#### Activity:
The answer is a single number: the count of lines below in which the word "Machine" appears.

═══ Given information ═══

-- ==== Sys2Proof/Machine/Formats.lean ====
section
/-! DEFINITION. The format dispatcher's thirteen formats and the unrealized tag (spec/45_dispatcher.md rules R232, R233, R236 to
R253). A meaning takes the working registers as steps 1 to 3 leave them (`F` on entry as rules R234 and R235 set it) and
ends in one of the two outcomes of step 7, commit or failure (R238). -/

namespace Sys2Proof.Machine

/-- Steps 4 to 7 (R236 to R238) around a body. -/
def runBody (s : State) (body : Except EncodeError (List Byte)) : Result :=
  s.finish (prefixBytes s.work.req) body

/-- The ModRM emitter on the transaction's record, flags and sentinel. -/
def emitModrm (s : State) (dst : Desc) (rs : RegSrc) : Except EncodeError (List Byte) :=
  modrmEmit s.params.ripSentinel s.work.record s.work.flags dst rs

/-- The ModRM emitter with the record's reg-field constant; without one the record is malformed (R233, D16). -/
def emitConst (s : State) (dst : Desc) : Except EncodeError (List Byte) :=
  match s.work.record.regc with
  | none => .error .table
  | some k => emitModrm s dst (.const k)

/-- The body of format D (R252). -/
def relBody (s : State) : Except EncodeError (List Byte) :=
  thenImm (.ok (opcEmit s.work.record s.work.flags))
    (relDisp s.params.jmpSentinel s.work.req.op0
      (relEnd s.work.cur0
        ((prefixBytes s.work.req).length + (opcEmit s.work.record s.work.flags).length) s.work.record.immsz))
    s.work.record.immsz

/-- FMT_NP (R240). -/
def execFmtNp (s : State) : Result := runBody s (.ok (opcEmit s.work.record s.work.flags))

/-- FMT_M (R241). -/
def execFmtM (s : State) : Result := runBody s (emitConst s s.work.req.op0)

/-- FMT_MI (R242). -/
def execFmtMi (s : State) : Result :=
  runBody s (thenImm (emitConst s s.work.req.op0) s.work.req.op1 s.work.record.immsz)

/-- FMT_MR (R243). -/
def execFmtMr (s : State) : Result := runBody s (emitModrm s s.work.req.op0 (.regOp s.work.req.op1))

/-- FMT_RM (R244). -/
def execFmtRm (s : State) : Result := runBody s (emitModrm s s.work.req.op1 (.regOp s.work.req.op0))

/-- FMT_MRI (R245). -/
def execFmtMri (s : State) : Result :=
  runBody s (thenImm (emitModrm s s.work.req.op0 (.regOp s.work.req.op1)) s.work.req.op2 s.work.record.immsz)

/-- FMT_RMI (R246). -/
def execFmtRmi (s : State) : Result :=
  runBody s (thenImm (emitModrm s s.work.req.op1 (.regOp s.work.req.op0)) s.work.req.op2 s.work.record.immsz)

/-- FMT_I (R247). -/
def execFmtI (s : State) : Result :=
  runBody s (thenImm (.ok (opcEmit s.work.record s.work.flags)) s.work.req.op0 s.work.record.immsz)

/-- FMT_AI (R248): `op0`, the accumulator, is not read (D32). -/
def execFmtAi (s : State) : Result :=
  runBody s (thenImm (.ok (opcEmit s.work.record s.work.flags)) s.work.req.op1 s.work.record.immsz)

/-- FMT_O (R249). -/
def execFmtO (s : State) : Result := runBody s (regopEmit s.work.record s.work.flags s.work.req.op0)

/-- FMT_OI (R250). -/
def execFmtOi (s : State) : Result :=
  runBody s (thenImm (regopEmit s.work.record s.work.flags s.work.req.op0) s.work.req.op1 s.work.record.immsz)

/-- FMT_AO (R251): the register is `op1`; `op0`, the accumulator, is not read (D32). -/
def execFmtAo (s : State) : Result := runBody s (regopEmit s.work.record s.work.flags s.work.req.op1)

/-- FMT_D (R252). -/
def execFmtD (s : State) : Result := runBody s (relBody s)

/-- FMT_UNREALIZED (R232): the transaction fails, whatever the tag. -/
def execFmtUnrealized (_tag : BitVec 8) (s : State) : Result := runBody s (.error .unrealizedFormat)

end Sys2Proof.Machine
end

═══

#### Result for this task:
3